Fenske: Speaking of those timelines, how does working with a vertically integrated partner improve them? How and why is time to market optimized?

Neher: Time to market improves primarily through the elimination of process handoffs, concurrent engineering process, improved visibility to production timelines, and reduced communication delays. In a fragmented supply chain, each supplier operates sequentially. Parts move from machining to finishing to coating to packaging, often waiting in queues between vendors.

A vertically integrated partner can:

  • Conduct concurrent engineering across departments
  • Identify manufacturability risks early
  • Reduce transportation and vendor queue times
  • Streamline validation and documentation
  • Implement design changes quickly without restarting external workflows

Since engineering, manufacturing, and quality teams operate together, decisions occur faster and corrective actions are implemented immediately. This shortens both engineering cycles and production timelines.

Fenske: Does a vertically integrated manufacturer handle a project’s supply chain as well? Is this typical or based on the specific partner?

Neher: This depends on the OEM partner, but in our ideal vertically integrated model, supply chain management becomes part of the value proposition provided by Precision Medical.

At Precision Medical, supply chain involvement often includes:

  • Raw material sourcing and qualification
  • Supplier management for specialized processes or materials
  • Coordination and validation of outside services when required
  • Risk mitigation through dual sourcing or stocking strategies

OEMs benefit because supplier management is consolidated under a single accountable entity. However, the level of supply chain ownership is typically defined collaboratively based on the OEM’s internal capabilities and preferences. Our goal is to always make the job of the OEM’s Supply Chain team as easy as possible.

Fenske: More medical device OEMs are moving risk to their supply chain. How is this handled by a vertically integrated partner? What benefits can be realized?

Neher: OEMs are increasingly asking suppliers to assume responsibility for schedule adherence, manufacturability, and quality performance. A vertically integrated partner is better positioned to absorb this responsibility because the critical processes are internally controlled.

Risk is managed through:

  • Early engineering engagement and DFM analysis
  • Integrated quality systems across all manufacturing stages
  • Process validation and controlled change management
  • Real-time communication between departments
  • Reduced dependency on external suppliers

The benefits to OEMs include improved predictability, fewer supply disruptions, reduced internal project management burden, and clearer accountability. Instead of managing multiple points of failure, the OEM works with one partner responsible for the project’s performance.

Fenske: Do you have any additional comments you’d like to share based on any of the topics we discussed or something you’d like to tell orthopedic device manufacturers?

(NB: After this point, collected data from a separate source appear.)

-- ==== Sys2Proof/Laws/FrameBack.lean ====
section
/-!
SUPPORT. What the operations of Machine/Back.lean leave unchanged.
-/
namespace Sys2Proof.Machine
open Sys2Proof

@[simp] theorem slotTaken_frame (s : State) (a : Nat) (u : Nat) (t : Time) :
    (slotTaken s a u t).regs = s.regs ∧ (slotTaken s a u t).reg = s.reg ∧
    (slotTaken s a u t).heat = s.heat ∧ (slotTaken s a u t).sprint = s.sprint ∧
    (slotTaken s a u t).ports = s.ports ∧ (slotTaken s a u t).grid = s.grid ∧
    (slotTaken s a u t).tile = s.tile ∧ (slotTaken s a u t).att = s.att ∧
    (slotTaken s a u t).tier = s.tier ∧ (slotTaken s a u t).net = s.net ∧
    (slotTaken s a u t).links = s.links ∧ (slotTaken s a u t).coll = s.coll ∧
    (slotTaken s a u t).host = s.host ∧ (slotTaken s a u t).crew = s.crew ∧
    (slotTaken s a u t).power = s.power ∧ (slotTaken s a u t).twin = s.twin ∧
    (slotTaken s a u t).ud = s.ud ∧ (slotTaken s a u t).free = s.free ∧
    (slotTaken s a u t).pending = s.pending := by
  simp only [slotTaken]
  repeat' split
  all_goals simp

@[simp] theorem scrubFinds_frame (s : State) (a : Nat) :
    (scrubFinds s a).heat = s.heat ∧ (scrubFinds s a).sprint.readout = s.sprint.readout ∧
    (scrubFinds s a).ports = s.ports ∧ (scrubFinds s a).grid = s.grid ∧
    (scrubFinds s a).tile = s.tile ∧ (scrubFinds s a).att = s.att ∧
    (scrubFinds s a).tier.data = s.tier.data ∧ (scrubFinds s a).net = s.net ∧
    (scrubFinds s a).links = s.links ∧ (scrubFinds s a).coll = s.coll ∧
    (scrubFinds s a).host.mem = s.host.mem ∧ (scrubFinds s a).crew = s.crew ∧
    (scrubFinds s a).power = s.power ∧ (scrubFinds s a).twin = s.twin ∧
    (scrubFinds s a).ud.vcount = s.ud.vcount ∧ (scrubFinds s a).ud.staging = s.ud.staging ∧
    (scrubFinds s a).back = s.back ∧ (scrubFinds s a).now = s.now ∧
    (scrubFinds s a).free = s.free ∧ (scrubFinds s a).pending = s.pending := by
  simp only [scrubFinds]
  repeat' split
  all_goals simp

end Sys2Proof.Machine
end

Neher: Orthopedic device manufacturers are operating in an environment where speed, innovation, and supply chain reliability must coexist. The traditional model of managing multiple specialized vendors is increasingly difficult to sustain as regulatory and pricing pressures increase.

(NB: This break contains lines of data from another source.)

@[simp] theorem inconsistent_frame (s : State) (port : Nat) (r : ParserRun) (ctr : Option Nat) :
    (inconsistent s port r ctr).reg = s.reg ∧ (inconsistent s port r ctr).heat = s.heat ∧
    (inconsistent s port r ctr).sprint.readout = s.sprint.readout ∧
    (inconsistent s port r ctr).grid = s.grid ∧ (inconsistent s port r ctr).tile = s.tile ∧
    (inconsistent s port r ctr).att = s.att ∧ (inconsistent s port r ctr).tier = s.tier ∧
    (inconsistent s port r ctr).net = s.net ∧ (inconsistent s port r ctr).links = s.links ∧
    (inconsistent s port r ctr).coll = s.coll ∧ (inconsistent s port r ctr).host = s.host ∧
    (inconsistent s port r ctr).crew = s.crew ∧ (inconsistent s port r ctr).power = s.power ∧
    (inconsistent s port r ctr).twin = s.twin ∧ (inconsistent s port r ctr).ud = s.ud ∧
    (inconsistent s port r ctr).back = s.back ∧ (inconsistent s port r ctr).now = s.now ∧
    (inconsistent s port r ctr).free = s.free ∧ (inconsistent s port r ctr).pending = s.pending := by
  simp only [inconsistent]
  repeat' split
  all_goals simp

@[simp] theorem parserGo_frame (s : State) (port : Nat) (r : ParserRun) :
    (parserGo s port r).reg = s.reg ∧ (parserGo s port r).heat = s.heat ∧
    (parserGo s port r).sprint.readout = s.sprint.readout ∧
    (parserGo s port r).ports.live = s.ports.live ∧
    (parserGo s port r).ports.shadow = s.ports.shadow ∧ (parserGo s port r).grid = s.grid ∧
    (parserGo s port r).tile = s.tile ∧ (parserGo s port r).att = s.att ∧
    (parserGo s port r).tier = s.tier ∧ (parserGo s port r).net = s.net ∧
    (parserGo s port r).links = s.links ∧ (parserGo s port r).coll = s.coll ∧
    (parserGo s port r).host = s.host ∧ (parserGo s port r).crew = s.crew ∧
    (parserGo s port r).power = s.power ∧ (parserGo s port r).twin = s.twin ∧
    (parserGo s port r).ud = s.ud ∧ (parserGo s port r).back = s.back ∧
    (parserGo s port r).now = s.now ∧ (parserGo s port r).free = s.free ∧
    (parserGo s port r).pending = s.pending := by
  simp [parserGo]

@[simp] theorem parserStuck_frame (s : State) (port : Nat) (r : ParserRun) :
    (parserStuck s port r).reg = s.reg ∧ (parserStuck s port r).heat = s.heat ∧
    (parserStuck s port r).sprint.readout = s.sprint.readout ∧
    (parserStuck s port r).ports.live = s.ports.live ∧
    (parserStuck s port r).ports.shadow = s.ports.shadow ∧ (parserStuck s port r).grid = s.grid ∧
    (parserStuck s port r).tile = s.tile ∧ (parserStuck s port r).att = s.att ∧
    (parserStuck s port r).tier = s.tier ∧ (parserStuck s port r).net = s.net ∧
    (parserStuck s port r).links = s.links ∧ (parserStuck s port r).coll = s.coll ∧
    (parserStuck s port r).host = s.host ∧ (parserStuck s port r).crew = s.crew ∧
    (parserStuck s port r).power = s.power ∧ (parserStuck s port r).twin = s.twin ∧
    (parserStuck s port r).ud = s.ud ∧ (parserStuck s port r).back = s.back ∧
    (parserStuck s port r).now = s.now ∧ (parserStuck s port r).free = s.free ∧
    (parserStuck s port r).pending = s.pending := by
  simp only [parserStuck]
  repeat' split
  all_goals simp

@[simp] theorem formToken_frame (s : State) (port : Nat) (r : ParserRun) (t : Time) :
    (formToken s port r t).reg = s.reg ∧ (formToken s port r t).heat = s.heat ∧
    (formToken s port r t).sprint = s.sprint ∧ (formToken s port r t).ports.live = s.ports.live ∧
    (formToken s port r t).ports.shadow = s.ports.shadow ∧ (formToken s port r t).grid = s.grid ∧
    (formToken s port r t).tile = s.tile ∧ (formToken s port r t).att = s.att ∧
    (formToken s port r t).tier = s.tier ∧ (formToken s port r t).net = s.net ∧
    (formToken s port r t).links = s.links ∧ (formToken s port r t).coll = s.coll ∧
    (formToken s port r t).host = s.host ∧ (formToken s port r t).crew = s.crew ∧
    (formToken s port r t).power = s.power ∧ (formToken s port r t).twin = s.twin ∧
    (formToken s port r t).ud = s.ud ∧ (formToken s port r t).back = s.back ∧
    (formToken s port r t).now = s.now ∧ (formToken s port r t).free = s.free ∧
    (formToken s port r t).pending = s.pending := by
  simp only [formToken]
  repeat' split
  all_goals simp

@[simp] theorem tokensVerdict_frame (s : State) (port : Nat) (stamp : Time) (v : Nat) :
    (tokensVerdict s port stamp v).reg = s.reg ∧ (tokensVerdict s port stamp v).heat = s.heat ∧
    (tokensVerdict s port stamp v).sprint.readout = s.sprint.readout ∧
    (tokensVerdict s port stamp v).ports.live = s.ports.live ∧
    (tokensVerdict s port stamp v).ports.shadow = s.ports.shadow ∧
    (tokensVerdict s port stamp v).grid = s.grid ∧ (tokensVerdict s port stamp v).tile = s.tile ∧
    (tokensVerdict s port stamp v).att = s.att ∧ (tokensVerdict s port stamp v).tier = s.tier ∧
    (tokensVerdict s port stamp v).net = s.net ∧ (tokensVerdict s port stamp v).coll = s.coll ∧
    (tokensVerdict s port stamp v).host.mem = s.host.mem ∧
    (tokensVerdict s port stamp v).crew = s.crew ∧
    (tokensVerdict s port stamp v).power = s.power ∧
    (tokensVerdict s port stamp v).ud.vcount = s.ud.vcount ∧
    (tokensVerdict s port stamp v).ud.staging = s.ud.staging ∧
    (tokensVerdict s port stamp v).back = s.back ∧ (tokensVerdict s port stamp v).now = s.now ∧
    (tokensVerdict s port stamp v).free = s.free ∧
    (tokensVerdict s port stamp v).pending = s.pending := by
  simp [tokensVerdict]

@[simp] theorem sequence_frame (s : State) (k : TokRec) :
    (sequence s k).2.reg = s.reg ∧ (sequence s k).2.heat = s.heat ∧
    (sequence s k).2.sprint = s.sprint ∧ (sequence s k).2.grid = s.grid ∧
    (sequence s k).2.tile = s.tile ∧ (sequence s k).2.att = s.att ∧
    (sequence s k).2.tier = s.tier ∧ (sequence s k).2.net = s.net ∧
    (sequence s k).2.links = s.links ∧ (sequence s k).2.coll = s.coll ∧
    (sequence s k).2.host = s.host ∧ (sequence s k).2.crew = s.crew ∧
    (sequence s k).2.power = s.power ∧ (sequence s k).2.twin = s.twin ∧
    (sequence s k).2.ud = s.ud ∧ (sequence s k).2.back = s.back ∧ (sequence s k).2.now = s.now ∧
    (sequence s k).2.free = s.free ∧ (sequence s k).2.pending = s.pending := by
  simp only [sequence]
  repeat' split
  all_goals simp

@[simp] theorem passToken_frame (s : State) (k : TokRec) (heat : Nat) :
    (passToken s k heat).reg = s.reg ∧ (passToken s k heat).heat = s.heat ∧
    (passToken s k heat).sprint.readout = s.sprint.readout ∧
    (passToken s k heat).ports = s.ports ∧ (passToken s k heat).grid = s.grid ∧
    (passToken s k heat).tile = s.tile ∧ (passToken s k heat).att = s.att ∧
    (passToken s k heat).tier = s.tier ∧ (passToken s k heat).net = s.net ∧
    (passToken s k heat).links = s.links ∧ (passToken s k heat).coll = s.coll ∧
    (passToken s k heat).host = s.host ∧ (passToken s k heat).crew = s.crew ∧
    (passToken s k heat).power = s.power ∧ (passToken s k heat).ud.vcount = s.ud.vcount ∧
    (passToken s k heat).ud.staging = s.ud.staging ∧ (passToken s k heat).back = s.back ∧
    (passToken s k heat).now = s.now ∧ (passToken s k heat).free = s.free ∧
    (passToken s k heat).pending = s.pending := by
  simp only [passToken]
  repeat' split
  all_goals simp

@[simp] theorem tablesSwap_frame (s : State) :
    (tablesSwap s).regs = s.regs ∧ (tablesSwap s).reg = s.reg ∧ (tablesSwap s).heat = s.heat ∧
    (tablesSwap s).sprint = s.sprint ∧ (tablesSwap s).ports.shadow = s.ports.shadow ∧
    (tablesSwap s).grid = s.grid ∧ (tablesSwap s).tile = s.tile ∧ (tablesSwap s).att = s.att ∧
    (tablesSwap s).tier = s.tier ∧ (tablesSwap s).net = s.net ∧ (tablesSwap s).links = s.links ∧
    (tablesSwap s).coll = s.coll ∧ (tablesSwap s).host = s.host ∧ (tablesSwap s).crew = s.crew ∧
    (tablesSwap s).power = s.power ∧ (tablesSwap s).twin = s.twin ∧ (tablesSwap s).ud = s.ud ∧
    (tablesSwap s).back = s.back ∧ (tablesSwap s).now = s.now ∧ (tablesSwap s).free = s.free ∧
    (tablesSwap s).pending = s.pending := by
  simp [tablesSwap]

@[simp] theorem tblPut_frame (s : State) (w : Nat × Word) :
    (tblPut s w).regs = s.regs ∧ (tblPut s w).reg = s.reg ∧ (tblPut s w).heat = s.heat ∧
    (tblPut s w).sprint = s.sprint ∧ (tblPut s w).ports.live = s.ports.live ∧
    (tblPut s w).grid = s.grid ∧ (tblPut s w).tile = s.tile ∧ (tblPut s w).att = s.att ∧
    (tblPut s w).tier = s.tier ∧ (tblPut s w).net = s.net ∧ (tblPut s w).links = s.links ∧
    (tblPut s w).coll = s.coll ∧ (tblPut s w).host = s.host ∧ (tblPut s w).crew = s.crew ∧
    (tblPut s w).power = s.power ∧ (tblPut s w).twin = s.twin ∧ (tblPut s w).ud = s.ud ∧
    (tblPut s w).back = s.back ∧ (tblPut s w).now = s.now ∧ (tblPut s w).free = s.free ∧
    (tblPut s w).pending = s.pending := by
  simp [tblPut]

@[simp] theorem tblWrite_frame (s : State) (v : Word) :
    (tblWrite s v).reg = s.reg ∧ (tblWrite s v).heat = s.heat ∧ (tblWrite s v).sprint = s.sprint ∧
    (tblWrite s v).ports.live = s.ports.live ∧ (tblWrite s v).grid = s.grid ∧
    (tblWrite s v).tile = s.tile ∧ (tblWrite s v).att = s.att ∧ (tblWrite s v).tier = s.tier ∧
    (tblWrite s v).net = s.net ∧ (tblWrite s v).links = s.links ∧ (tblWrite s v).coll = s.coll ∧
    (tblWrite s v).host = s.host ∧ (tblWrite s v).crew = s.crew ∧ (tblWrite s v).power = s.power ∧
    (tblWrite s v).twin = s.twin ∧ (tblWrite s v).ud = s.ud ∧ (tblWrite s v).back = s.back ∧
    (tblWrite s v).now = s.now ∧ (tblWrite s v).free = s.free ∧ (tblWrite s v).pending = s.pending := by
  simp [tblWrite]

A vertically integrated contract manufacturing partner should not simply be viewed as a vendor consolidation strategy, but as an extension of the OEM’s engineering and operations team. The most successful partnerships occur when manufacturing expertise is incorporated early, allowing design intent, manufacturability, and cost objectives to align before production begins.

From the perspective of Precision Medical Technologies, the goal is not just to manufacture components, but to help OEMs reduce complexity, improve scalability, and bring products to market quicker with greater confidence and consistency.